-- ==== Sys2Proof/Tests/Slice0.lean ====
section
/-! SUPPORT. Tests: an ill-formed term for each check of WellFormed, a state that meets the hypotheses of each clause of
each statement, and single steps whose results the spec states. -/

namespace Sys2Proof.Tests

open Sys2Proof Sys2Proof.Machine

set_option Elab.async false

/-! ### Small states -/

/-- A Puppeteer that runs, beats and is in step. -/
def pupUp : Pupp := { Pupp.reset with up := true, alive := true, watched := true, inStep := true }

/-- A Hatan that runs in a mode, its firmware ready. -/
def run (m : Mode) : State :=
  let r := State.reset
  { r with
    sys := { r.sys with phase := .run, mode := m, prevMode := .standby, fwReady := true, pupA := pupUp, pupB := pupUp }
    tin := { r.tin with armed := true, everArmed := true, checked := true, token := true }
    cnv := { r.cnv with on := true }
    nvs := { r.nvs with ready := true }
    log := { r.log with ready := true }
    pwr := { r.pwr with vin := true }
    shb := { r.shb with live := true }
    svc := { r.svc with en := true } }

/-- The parameters given stand as written and in force. -/
def par (l : List (Nat × Int)) (s : State) : State := { s with pw := l, pf := l }

/-- The Hatan in BOOT, its window open. -/
def boot (warm : Bool) : State :=
  let s := run .boot
  { s with sys := { s.sys with phase := .boot, warm := warm, fwReady := false }, tin := { s.tin with window := true } }

/-- A channel changed. -/
def chan (c : Ch) (f : Chan → Chan) (s : State) : State := modCh c f s

/-- The header of a command without a status. -/
def hdr (op tag len : Nat) : Word := BitVec.ofNat 32 (op * 2 ^ 24 + tag * 2 ^ 15 + len * 2 ^ 10)

/-- A secure session of version 2.3. -/
def ses : Session :=
  { ver := 0x0203, secure := true, nonce := none, key := some (List.replicate 32 0), isOpen := true, mask := 0xFFFF, ntf := 0, lost := 0, lostMap := 0,
    heldMode := none, heldCh := none, cursor := 0, since := 0 }

/-- The words given wait in an inbound queue, all of them offered. -/
def queued (n : Mb) (l : List Word) (s : State) : State :=
  { s with inq := vput s.inq n { words := l, offered := l.length, cons := 0, damaged := false, sound := 0, fragAt := none } }

/-- A session stands on a channel. -/
def opened (n : Mb) (x : Option Session) (s : State) : State := { s with deolo := { s.deolo with ses := vput s.deolo.ses n x } }

/-- One command waits on a channel that has a session. -/
def told (n : Mb) (op tag : Nat) (body : List Word) (s : State) : State :=
  opened n (some ses) (queued n (hdr op tag body.length :: body) s)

**Work to be completed**
Can you write out the lines above, from the first one through the one containing "window open. -/", exactly as they appear and nothing more?

**Problem solution**
-- ==== Sys2Proof/Tests/Slice0.lean ====
section
/-! SUPPORT. Tests: an ill-formed term for each check of WellFormed, a state that meets the hypotheses of each clause of
each statement, and single steps whose results the spec states. -/

namespace Sys2Proof.Tests

open Sys2Proof Sys2Proof.Machine

set_option Elab.async false

/-! ### Small states -/

/-- A Puppeteer that runs, beats and is in step. -/
def pupUp : Pupp := { Pupp.reset with up := true, alive := true, watched := true, inStep := true }

/-- A Hatan that runs in a mode, its firmware ready. -/
def run (m : Mode) : State :=
  let r := State.reset
  { r with
    sys := { r.sys with phase := .run, mode := m, prevMode := .standby, fwReady := true, pupA := pupUp, pupB := pupUp }
    tin := { r.tin with armed := true, everArmed := true, checked := true, token := true }
    cnv := { r.cnv with on := true }
    nvs := { r.nvs with ready := true }
    log := { r.log with ready := true }
    pwr := { r.pwr with vin := true }
    shb := { r.shb with live := true }
    svc := { r.svc with en := true } }

/-- The parameters given stand as written and in force. -/
def par (l : List (Nat × Int)) (s : State) : State := { s with pw := l, pf := l }

/-- The Hatan in BOOT, its window open. -/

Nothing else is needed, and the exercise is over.